Placing sun-reflecting particles into the atmosphere–a technique called solar radiation management (SRM)–has gained traction in recent years as a promising geoengineering method that could help us wriggle out of our climate fix. But the University of California-Berkeley-led study found that while SRM would deflect heat to cool our planet and its crops, it would also limit the amount of sunlight reaching plants. That would undercut the amount of photosynthesis they crucially need to produce food.
Sunlight powers everything on the planet, so we must understand the possible outcomes if we are going to try to manage it.

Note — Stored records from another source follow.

-- ==== Sys2Proof/Machine/Prim.lean ====
section
/-! DEFINITION. Sparse maps in one canonical form, bit fields of words, and the plain arithmetic (sign extension,
saturation, rounding shifts, CRC-32) that the meanings share. -/
namespace Sys2Proof.Machine

/-! ### Sparse maps: a list of keys and values, keys strictly rising, no value equal to what an unlisted key reads as -/

/-- The value at key `k`; an unlisted key reads as `d`. -/
def smGet {α : Type} (d : α) : List (Nat × α) → Nat → α
  | [], _ => d
  | (k', v) :: r, k => if k' = k then v else smGet d r k

/-- The list without key `k`. -/
def smErase {α : Type} : List (Nat × α) → Nat → List (Nat × α)
  | [], _ => []
  | (k', v) :: r, k => if k' = k then smErase r k else (k', v) :: smErase r k

/-- Insert `(k, v)` before the first larger key. -/
def smInsert {α : Type} : List (Nat × α) → Nat → α → List (Nat × α)
  | [], k, v => [(k, v)]
  | (k', v') :: r, k, v => if k < k' then (k, v) :: (k', v') :: r else (k', v') :: smInsert r k v

/-- Write `v` at `k`, keeping the canonical form: a value equal to `d` is not listed. -/
def smSet {α : Type} [DecidableEq α] (d : α) (m : List (Nat × α)) (k : Nat) (v : α) : List (Nat × α) :=
  if v = d then smErase m k else smInsert (smErase m k) k v

/-- The list with every key removed for which `p` holds (a reset of the storage that `p` names). -/
def smDrop {α : Type} (p : Nat → Bool) (m : List (Nat × α)) : List (Nat × α) :=
  m.filter fun e => !p e.1

/-- Keys strictly rising. -/
def smSorted {α : Type} : List (Nat × α) → Bool
  | [] => true
  | [_] => true
  | (k, _) :: (k', v') :: r => decide (k < k') && smSorted ((k', v') :: r)

/-- The canonical form. `d k` is what key `k` reads as when it is not listed. -/
def smWf {α : Type} [DecidableEq α] (d : Nat → α) (m : List (Nat × α)) : Bool :=
  smSorted m && m.all fun e => !decide (e.2 = d e.1)

/-! ### Sets of numbers, as strictly rising lists -/

/-- Add `k` to a rising list. -/
def nsAdd : List Nat → Nat → List Nat
  | [], k => [k]
  | a :: r, k => if k < a then k :: a :: r else if k = a then a :: r else a :: nsAdd r k

/-- Take `k` out. -/
def nsDel (l : List Nat) (k : Nat) : List Nat := l.filter fun a => !decide (a = k)

/-- Put `k` in or take it out. -/
def nsPut (l : List Nat) (k : Nat) (b : Bool) : List Nat := if b then nsAdd l k else nsDel l k

/-! ### Bit fields -/

/-- Bits `[hi:lo]` of `n`. -/
def bitsOf (n hi lo : Nat) : Nat := (n >>> lo) % 2 ^ (hi + 1 - lo)

/-- `n` (below 2^32) with bits `[hi:lo]` replaced by the low bits of `v`. -/
def setBitsOf (n hi lo v : Nat) : Nat :=
  n - (bitsOf n hi lo) * 2 ^ lo + (v % 2 ^ (hi + 1 - lo)) * 2 ^ lo

/-- Field of a register word. -/
def wField (w : Word) (hi lo : Nat) : Nat := bitsOf w.toNat hi lo

/-- A register word with one field replaced. -/
def wSetField (w : Word) (hi lo v : Nat) : Word := BitVec.ofNat 32 (setBitsOf w.toNat hi lo v)

/-- Bit `i` of a number. -/
def bit (n i : Nat) : Bool := Nat.testBit n i

/-- 0 or 1. -/
def b2n (b : Bool) : Nat := if b then 1 else 0

/-! ### Signed numbers and narrowing -/

/-- The two's complement reading of the low `w` bits of `n`. -/
def sext (w n : Nat) : Int :=
  let m := n % 2 ^ w
  if m < 2 ^ (w - 1) then (m : Int) else (m : Int) - (2 ^ w : Nat)

/-- The low `w` bits of an integer, as two's complement. -/
def wrapN (w : Nat) (i : Int) : Nat := (i % ((2 ^ w : Nat) : Int)).toNat

/-- `i` clamped to `[lo, hi]`. -/
def clampI (lo hi i : Int) : Int := if i < lo then lo else if hi < i then hi else i

/-- `i` clamped to the signed range of `w` bits. -/
def satS (w : Nat) (i : Int) : Int := clampI (-((2 ^ (w - 1) : Nat) : Int)) (((2 ^ (w - 1) : Nat) : Int) - 1) i

/-- `i` clamped to the unsigned range of `w` bits. -/
def satU (w : Nat) (i : Int) : Nat := (clampI 0 (((2 ^ w : Nat) : Int) - 1) i).toNat

/-- The floor of `i / 2^n` (arithmetic shift right). -/
def sarI (i : Int) (n : Nat) : Int := Int.fdiv i ((2 ^ n : Nat) : Int)

/-- A saturating counter of `w` bits advanced by `n`. -/
def satAdd (w a n : Nat) : Nat := if 2 ^ w ≤ a + n then 2 ^ w - 1 else a + n

/-! ### Bytes and words -/

/-- The four bytes of a word, lowest address first. -/
def wordBytes (w : Nat) : List Nat := [w % 256, w / 256 % 256, w / 65536 % 256, w / 16777216 % 256]

/-- The number that bytes spell, lowest address first. -/
def leNat : List Nat → Nat
  | [] => 0
  | b :: r => b % 256 + 256 * leNat r

/-- The low `n` bytes of a number, lowest first. -/
def leBytes : Nat → Nat → List Nat
  | 0, _ => []
  | n + 1, v => v % 256 :: leBytes n (v / 256)

/-- One bit of the CRC-32 of R98: polynomial 0x04C1_1DB7 in transmission order, least significant bit first, so that the register is
shifted towards its least significant bit and the polynomial stands reflected. -/
def crcBit (c : Nat) : Nat := if c % 2 = 1 then c / 2 ^^^ 0xEDB88320 else c / 2

/-- One byte. -/
def crcByte (c b : Nat) : Nat := crcBit (crcBit (crcBit (crcBit (crcBit (crcBit (crcBit (crcBit (c ^^^ b % 256))))))))

/-- CRC-32 of a byte string (R98): initial value all ones, result complemented. DEDUCED (log 10): bits in transmission order, the least
significant bit of each byte first (R93, R129), and so in the result. -/
def crc32 (bs : List Nat) : Nat := (bs.foldl crcByte 0xFFFFFFFF) ^^^ 0xFFFFFFFF

/-- `a, a+1, ..., a+n-1`. -/
def rangeFrom (a n : Nat) : List Nat := (List.range n).map (a + ·)

end Sys2Proof.Machine
end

By looking at major crops such as maize, wheat, soy, and rice, the researchers found that SRM measures would damage crops just as much as it would benefit them. For instance, under this technique, global maize crops would undergo cooling that would increase their yields by 6.3%. But that would be almost completely erased by the effect of reduced sunlight, which would cut yields by 5.3%.
When the researchers simulated the effect of SRM in the future between 2050 and 2069, they found that maize yields would be reduced by almost half. Other staple crops like rice, soy, and wheat would experience a 28% decline under the effects of this geoengineering technique. So, despite the fact that SRM would result in beneficially cooler temperatures, the effect of the dimmed sunlight would cancel out that benefit for crops–effectively making SRM useless as a method for helping agriculture to survive the ravages of climate change.
The researchers made their discoveries in a novel way, using historic volcano data. Volcanoes release particles into the atmosphere that obscure sunlight and create a cooling effect, making them the “closest natural analogues” to man-made SRM, the study authors say. Using data gathered from hundreds of stations that measured solar radiation over the course of 30 years, then pairing it with data on agricultural yields from that period, they were able to draw links between global changes in solar radiation–as a result of events like volcanoes–and worldwide crop yields.
This revealed shifts in productivity that coincided with historical volcano eruptions, like Mexico’s El Chichón eruption in 1982, and the Philippines’ Mount Pinatubo explosion in 1991. Pairing this information with a simulation looking at the effect of future SRM measures, the researchers showed that intensive geoengineering could have similar impacts on the world’s crops.
The findings aren’t to be taken as a dismissal of geoengineering, which could be hugely beneficial for other sectors besides agriculture, the researchers caution. But, the study does underscore the fact that it remains a poorly-understood method for solving the complicated puzzles of climate change.
Until we’ve fully grasped the varied and nuanced ways that our ambitious interventions could impact the planet, reducing carbon emissions is the only surefire way to safeguard the future of our food. “Sunlight powers everything on the planet, so we must understand the possible outcomes if we are going to try to manage it,” the researchers say.